• _RECORDS FOR PROCESSING_
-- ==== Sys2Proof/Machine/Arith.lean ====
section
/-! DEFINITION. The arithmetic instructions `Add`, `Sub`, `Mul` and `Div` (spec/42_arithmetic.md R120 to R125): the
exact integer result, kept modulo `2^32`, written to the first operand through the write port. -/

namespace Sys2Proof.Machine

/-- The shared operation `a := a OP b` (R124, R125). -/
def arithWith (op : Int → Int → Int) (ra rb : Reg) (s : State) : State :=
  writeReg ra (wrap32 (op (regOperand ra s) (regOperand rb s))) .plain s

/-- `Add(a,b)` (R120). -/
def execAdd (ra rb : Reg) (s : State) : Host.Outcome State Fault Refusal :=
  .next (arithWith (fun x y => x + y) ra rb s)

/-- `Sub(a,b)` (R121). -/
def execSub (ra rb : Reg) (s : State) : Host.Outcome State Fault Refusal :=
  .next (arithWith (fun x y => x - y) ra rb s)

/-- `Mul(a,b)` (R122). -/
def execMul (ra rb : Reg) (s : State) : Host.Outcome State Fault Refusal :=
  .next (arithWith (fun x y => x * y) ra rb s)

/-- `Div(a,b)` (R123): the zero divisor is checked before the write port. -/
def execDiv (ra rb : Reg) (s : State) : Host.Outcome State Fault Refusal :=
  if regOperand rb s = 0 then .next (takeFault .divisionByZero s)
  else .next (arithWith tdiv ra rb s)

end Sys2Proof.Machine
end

...

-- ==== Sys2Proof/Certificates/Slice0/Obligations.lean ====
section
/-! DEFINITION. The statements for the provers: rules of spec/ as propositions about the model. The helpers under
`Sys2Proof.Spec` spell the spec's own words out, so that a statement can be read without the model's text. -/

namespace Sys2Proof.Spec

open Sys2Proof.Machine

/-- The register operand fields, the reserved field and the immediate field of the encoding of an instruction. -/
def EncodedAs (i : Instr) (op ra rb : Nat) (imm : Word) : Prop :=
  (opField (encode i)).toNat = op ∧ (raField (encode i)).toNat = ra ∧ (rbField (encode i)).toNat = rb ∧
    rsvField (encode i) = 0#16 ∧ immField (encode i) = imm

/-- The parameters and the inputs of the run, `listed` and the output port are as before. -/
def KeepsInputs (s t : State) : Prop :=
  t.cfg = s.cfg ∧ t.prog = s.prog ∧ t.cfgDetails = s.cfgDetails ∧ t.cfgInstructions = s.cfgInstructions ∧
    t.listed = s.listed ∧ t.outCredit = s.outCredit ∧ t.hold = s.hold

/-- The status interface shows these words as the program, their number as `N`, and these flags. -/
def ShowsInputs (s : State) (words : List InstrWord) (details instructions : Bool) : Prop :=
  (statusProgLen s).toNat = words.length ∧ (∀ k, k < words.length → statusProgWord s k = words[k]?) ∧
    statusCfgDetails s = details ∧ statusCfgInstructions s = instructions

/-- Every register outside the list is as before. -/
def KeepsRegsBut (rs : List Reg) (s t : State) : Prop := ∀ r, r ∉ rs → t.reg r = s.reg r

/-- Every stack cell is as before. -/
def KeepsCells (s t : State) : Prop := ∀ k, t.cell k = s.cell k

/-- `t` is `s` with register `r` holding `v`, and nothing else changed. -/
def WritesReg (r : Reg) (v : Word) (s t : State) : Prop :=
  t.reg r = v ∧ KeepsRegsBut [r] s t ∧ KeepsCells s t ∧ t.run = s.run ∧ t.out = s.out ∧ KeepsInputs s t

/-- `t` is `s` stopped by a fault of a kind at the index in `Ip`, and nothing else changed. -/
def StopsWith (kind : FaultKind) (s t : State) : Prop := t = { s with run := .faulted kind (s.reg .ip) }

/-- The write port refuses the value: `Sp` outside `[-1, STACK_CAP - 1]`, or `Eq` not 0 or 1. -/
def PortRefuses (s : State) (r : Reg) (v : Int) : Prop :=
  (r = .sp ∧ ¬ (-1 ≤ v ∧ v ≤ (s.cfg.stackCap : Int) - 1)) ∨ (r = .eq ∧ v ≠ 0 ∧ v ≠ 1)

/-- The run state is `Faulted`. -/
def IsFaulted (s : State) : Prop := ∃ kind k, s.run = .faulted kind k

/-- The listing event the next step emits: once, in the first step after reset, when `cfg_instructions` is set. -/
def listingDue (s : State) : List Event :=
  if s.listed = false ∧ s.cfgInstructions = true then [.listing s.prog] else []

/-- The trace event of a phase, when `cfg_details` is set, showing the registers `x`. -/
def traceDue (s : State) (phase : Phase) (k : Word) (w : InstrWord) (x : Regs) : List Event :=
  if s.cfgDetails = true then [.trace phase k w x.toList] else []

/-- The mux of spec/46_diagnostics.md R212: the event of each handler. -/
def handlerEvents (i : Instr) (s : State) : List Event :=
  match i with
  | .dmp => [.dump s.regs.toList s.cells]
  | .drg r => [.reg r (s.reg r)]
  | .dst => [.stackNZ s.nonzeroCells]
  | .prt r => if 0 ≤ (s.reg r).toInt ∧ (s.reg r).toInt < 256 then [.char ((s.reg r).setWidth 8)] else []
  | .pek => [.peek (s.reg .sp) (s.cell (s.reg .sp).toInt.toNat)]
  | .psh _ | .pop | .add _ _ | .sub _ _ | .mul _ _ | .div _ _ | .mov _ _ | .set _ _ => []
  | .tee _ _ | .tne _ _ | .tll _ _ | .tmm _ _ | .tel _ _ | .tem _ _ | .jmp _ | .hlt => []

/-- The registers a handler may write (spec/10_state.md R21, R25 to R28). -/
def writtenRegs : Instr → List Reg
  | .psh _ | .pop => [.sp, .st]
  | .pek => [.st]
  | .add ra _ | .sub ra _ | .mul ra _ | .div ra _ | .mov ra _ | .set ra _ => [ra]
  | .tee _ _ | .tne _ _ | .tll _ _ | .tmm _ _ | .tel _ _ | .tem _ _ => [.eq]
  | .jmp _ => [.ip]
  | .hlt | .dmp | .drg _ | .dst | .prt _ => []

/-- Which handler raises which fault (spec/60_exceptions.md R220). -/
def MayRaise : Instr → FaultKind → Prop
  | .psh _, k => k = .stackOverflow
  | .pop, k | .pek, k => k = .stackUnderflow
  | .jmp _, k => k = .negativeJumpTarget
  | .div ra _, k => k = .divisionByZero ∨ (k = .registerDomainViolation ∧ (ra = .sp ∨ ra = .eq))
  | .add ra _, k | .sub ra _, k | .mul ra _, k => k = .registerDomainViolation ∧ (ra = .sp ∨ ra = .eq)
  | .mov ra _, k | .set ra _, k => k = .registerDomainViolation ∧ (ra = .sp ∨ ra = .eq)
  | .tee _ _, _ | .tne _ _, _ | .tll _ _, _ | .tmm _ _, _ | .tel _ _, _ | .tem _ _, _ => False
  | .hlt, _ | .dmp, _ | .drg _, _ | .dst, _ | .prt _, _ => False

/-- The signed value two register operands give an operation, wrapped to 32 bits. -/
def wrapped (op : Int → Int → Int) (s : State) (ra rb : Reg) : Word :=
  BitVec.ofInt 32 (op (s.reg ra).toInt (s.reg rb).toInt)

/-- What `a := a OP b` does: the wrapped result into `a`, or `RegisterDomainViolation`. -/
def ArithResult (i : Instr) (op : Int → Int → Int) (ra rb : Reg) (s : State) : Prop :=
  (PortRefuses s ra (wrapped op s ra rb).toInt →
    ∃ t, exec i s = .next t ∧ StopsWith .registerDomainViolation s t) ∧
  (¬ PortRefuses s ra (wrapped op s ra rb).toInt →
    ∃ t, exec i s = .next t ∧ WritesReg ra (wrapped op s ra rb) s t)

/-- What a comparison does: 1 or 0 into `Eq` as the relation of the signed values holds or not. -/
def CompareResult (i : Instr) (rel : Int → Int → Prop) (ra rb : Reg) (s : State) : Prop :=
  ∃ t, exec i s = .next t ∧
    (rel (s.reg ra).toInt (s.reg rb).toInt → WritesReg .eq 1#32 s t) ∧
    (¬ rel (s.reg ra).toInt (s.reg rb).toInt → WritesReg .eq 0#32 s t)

--

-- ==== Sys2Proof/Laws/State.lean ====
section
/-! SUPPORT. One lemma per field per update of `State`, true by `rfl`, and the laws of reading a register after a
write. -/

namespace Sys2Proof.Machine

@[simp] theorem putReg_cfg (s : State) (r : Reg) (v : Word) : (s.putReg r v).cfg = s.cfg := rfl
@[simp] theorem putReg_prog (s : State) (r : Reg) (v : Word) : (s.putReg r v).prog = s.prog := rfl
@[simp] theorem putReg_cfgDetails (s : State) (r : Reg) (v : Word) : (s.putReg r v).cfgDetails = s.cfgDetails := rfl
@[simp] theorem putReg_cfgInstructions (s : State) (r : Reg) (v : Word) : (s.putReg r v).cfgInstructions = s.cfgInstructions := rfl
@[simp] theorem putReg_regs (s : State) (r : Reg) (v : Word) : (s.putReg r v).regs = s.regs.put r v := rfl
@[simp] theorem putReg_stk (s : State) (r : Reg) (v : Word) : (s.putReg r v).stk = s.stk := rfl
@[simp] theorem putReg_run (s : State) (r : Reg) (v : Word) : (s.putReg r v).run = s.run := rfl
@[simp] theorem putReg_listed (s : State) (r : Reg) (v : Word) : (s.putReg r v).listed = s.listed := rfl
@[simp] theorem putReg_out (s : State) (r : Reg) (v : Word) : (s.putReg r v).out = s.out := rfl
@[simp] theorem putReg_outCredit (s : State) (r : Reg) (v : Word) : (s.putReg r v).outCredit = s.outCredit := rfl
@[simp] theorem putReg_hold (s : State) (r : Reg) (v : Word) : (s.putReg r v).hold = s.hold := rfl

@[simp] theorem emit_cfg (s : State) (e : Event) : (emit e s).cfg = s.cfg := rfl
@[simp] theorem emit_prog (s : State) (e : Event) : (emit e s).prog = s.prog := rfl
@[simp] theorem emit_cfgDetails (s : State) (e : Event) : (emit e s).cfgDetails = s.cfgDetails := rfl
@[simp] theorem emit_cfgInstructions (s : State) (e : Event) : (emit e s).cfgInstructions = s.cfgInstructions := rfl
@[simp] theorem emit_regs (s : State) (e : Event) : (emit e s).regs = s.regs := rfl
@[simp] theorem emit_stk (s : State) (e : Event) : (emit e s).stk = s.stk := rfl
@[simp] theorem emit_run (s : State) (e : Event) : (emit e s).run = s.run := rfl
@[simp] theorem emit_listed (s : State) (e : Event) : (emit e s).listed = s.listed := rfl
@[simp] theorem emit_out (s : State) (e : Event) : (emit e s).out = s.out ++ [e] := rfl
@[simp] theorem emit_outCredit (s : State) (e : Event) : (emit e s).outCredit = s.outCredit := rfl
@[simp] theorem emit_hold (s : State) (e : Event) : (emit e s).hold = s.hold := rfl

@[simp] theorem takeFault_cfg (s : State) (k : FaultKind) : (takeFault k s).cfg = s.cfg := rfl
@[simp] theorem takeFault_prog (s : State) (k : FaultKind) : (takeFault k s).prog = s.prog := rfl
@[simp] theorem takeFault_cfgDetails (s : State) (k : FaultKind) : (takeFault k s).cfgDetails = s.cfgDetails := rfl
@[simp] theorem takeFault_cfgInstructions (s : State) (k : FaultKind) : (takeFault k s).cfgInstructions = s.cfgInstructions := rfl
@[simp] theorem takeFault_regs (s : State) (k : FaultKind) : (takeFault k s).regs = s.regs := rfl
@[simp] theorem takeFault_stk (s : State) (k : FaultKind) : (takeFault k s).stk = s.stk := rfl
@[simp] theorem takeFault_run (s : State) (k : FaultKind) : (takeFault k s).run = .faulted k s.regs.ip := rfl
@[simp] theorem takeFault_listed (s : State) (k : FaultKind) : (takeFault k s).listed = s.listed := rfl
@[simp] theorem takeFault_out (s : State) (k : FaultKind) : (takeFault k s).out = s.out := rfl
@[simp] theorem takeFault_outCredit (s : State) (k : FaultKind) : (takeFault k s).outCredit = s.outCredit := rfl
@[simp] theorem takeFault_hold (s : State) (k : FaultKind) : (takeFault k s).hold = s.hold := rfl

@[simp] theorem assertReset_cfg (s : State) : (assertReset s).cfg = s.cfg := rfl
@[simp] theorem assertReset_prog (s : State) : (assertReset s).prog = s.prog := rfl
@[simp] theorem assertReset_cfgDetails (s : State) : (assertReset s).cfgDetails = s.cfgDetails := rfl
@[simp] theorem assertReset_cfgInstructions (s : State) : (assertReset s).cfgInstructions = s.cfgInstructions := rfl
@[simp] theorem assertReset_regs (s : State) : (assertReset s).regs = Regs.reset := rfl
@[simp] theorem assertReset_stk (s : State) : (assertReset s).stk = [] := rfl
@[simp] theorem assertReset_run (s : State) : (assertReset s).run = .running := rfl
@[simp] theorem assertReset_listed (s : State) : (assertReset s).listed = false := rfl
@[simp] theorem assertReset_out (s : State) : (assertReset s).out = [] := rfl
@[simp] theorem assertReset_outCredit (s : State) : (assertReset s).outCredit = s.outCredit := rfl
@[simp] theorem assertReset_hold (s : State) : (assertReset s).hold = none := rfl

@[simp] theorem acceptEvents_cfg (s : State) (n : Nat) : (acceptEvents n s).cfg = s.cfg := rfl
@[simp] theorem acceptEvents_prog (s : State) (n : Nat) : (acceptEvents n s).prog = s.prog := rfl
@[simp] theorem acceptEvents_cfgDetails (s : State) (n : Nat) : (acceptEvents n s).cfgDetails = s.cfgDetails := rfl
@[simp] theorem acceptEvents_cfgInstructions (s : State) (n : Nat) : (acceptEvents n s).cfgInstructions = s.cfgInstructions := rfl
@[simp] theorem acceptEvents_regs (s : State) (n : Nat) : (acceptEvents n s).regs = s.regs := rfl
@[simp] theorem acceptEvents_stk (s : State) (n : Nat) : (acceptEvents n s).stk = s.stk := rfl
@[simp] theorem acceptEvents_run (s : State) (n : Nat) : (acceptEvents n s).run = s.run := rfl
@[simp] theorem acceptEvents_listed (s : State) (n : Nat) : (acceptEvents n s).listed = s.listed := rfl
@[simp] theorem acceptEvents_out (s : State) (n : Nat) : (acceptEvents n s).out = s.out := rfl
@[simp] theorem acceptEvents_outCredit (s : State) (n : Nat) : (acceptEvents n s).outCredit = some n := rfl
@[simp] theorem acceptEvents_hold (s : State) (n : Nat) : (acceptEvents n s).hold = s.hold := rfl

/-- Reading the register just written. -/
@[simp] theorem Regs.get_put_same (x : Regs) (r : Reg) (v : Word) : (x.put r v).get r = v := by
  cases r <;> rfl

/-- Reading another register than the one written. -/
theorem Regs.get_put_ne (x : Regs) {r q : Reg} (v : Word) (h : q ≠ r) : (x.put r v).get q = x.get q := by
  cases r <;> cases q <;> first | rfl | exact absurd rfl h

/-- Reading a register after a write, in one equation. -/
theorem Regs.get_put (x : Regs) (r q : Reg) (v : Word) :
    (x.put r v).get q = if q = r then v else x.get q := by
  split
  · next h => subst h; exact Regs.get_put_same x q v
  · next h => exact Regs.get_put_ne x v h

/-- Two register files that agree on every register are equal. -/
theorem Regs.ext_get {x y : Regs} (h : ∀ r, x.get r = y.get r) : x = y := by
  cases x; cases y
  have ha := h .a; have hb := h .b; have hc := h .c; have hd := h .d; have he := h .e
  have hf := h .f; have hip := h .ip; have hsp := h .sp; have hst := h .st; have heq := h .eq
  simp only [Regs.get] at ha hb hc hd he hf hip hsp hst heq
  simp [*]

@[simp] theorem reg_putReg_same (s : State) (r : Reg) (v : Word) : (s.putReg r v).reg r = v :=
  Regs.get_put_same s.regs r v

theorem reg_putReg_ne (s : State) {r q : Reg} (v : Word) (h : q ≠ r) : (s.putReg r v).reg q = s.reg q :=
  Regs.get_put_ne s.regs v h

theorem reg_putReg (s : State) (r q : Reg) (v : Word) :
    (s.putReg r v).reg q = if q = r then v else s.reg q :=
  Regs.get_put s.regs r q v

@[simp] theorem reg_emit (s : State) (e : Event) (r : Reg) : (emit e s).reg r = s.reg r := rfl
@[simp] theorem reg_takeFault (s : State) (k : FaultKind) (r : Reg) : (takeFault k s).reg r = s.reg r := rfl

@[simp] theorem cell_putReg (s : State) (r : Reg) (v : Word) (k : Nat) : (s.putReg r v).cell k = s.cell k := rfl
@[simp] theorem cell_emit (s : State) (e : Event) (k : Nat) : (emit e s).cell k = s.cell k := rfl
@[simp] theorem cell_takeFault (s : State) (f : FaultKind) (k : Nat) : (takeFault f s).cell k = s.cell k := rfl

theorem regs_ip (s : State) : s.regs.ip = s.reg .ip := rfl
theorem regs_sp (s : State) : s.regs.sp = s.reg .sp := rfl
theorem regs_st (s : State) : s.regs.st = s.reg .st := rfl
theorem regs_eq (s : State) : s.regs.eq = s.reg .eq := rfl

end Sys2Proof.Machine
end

• _TASK STATEMENT_
Copy the lines above exactly, beginning at the line that has "k = .stackOverflow" and stopping after the line that has "k | .sub ra", and omit the rest.

• _THE ANSWER_
  | .psh _, k => k = .stackOverflow
  | .pop, k | .pek, k => k = .stackUnderflow
  | .jmp _, k => k = .negativeJumpTarget
  | .div ra _, k => k = .divisionByZero ∨ (k = .registerDomainViolation ∧ (ra = .sp ∨ ra = .eq))
  | .add ra _, k | .sub ra _, k | .mul ra _, k => k = .registerDomainViolation ∧ (ra = .sp ∨ ra = .eq)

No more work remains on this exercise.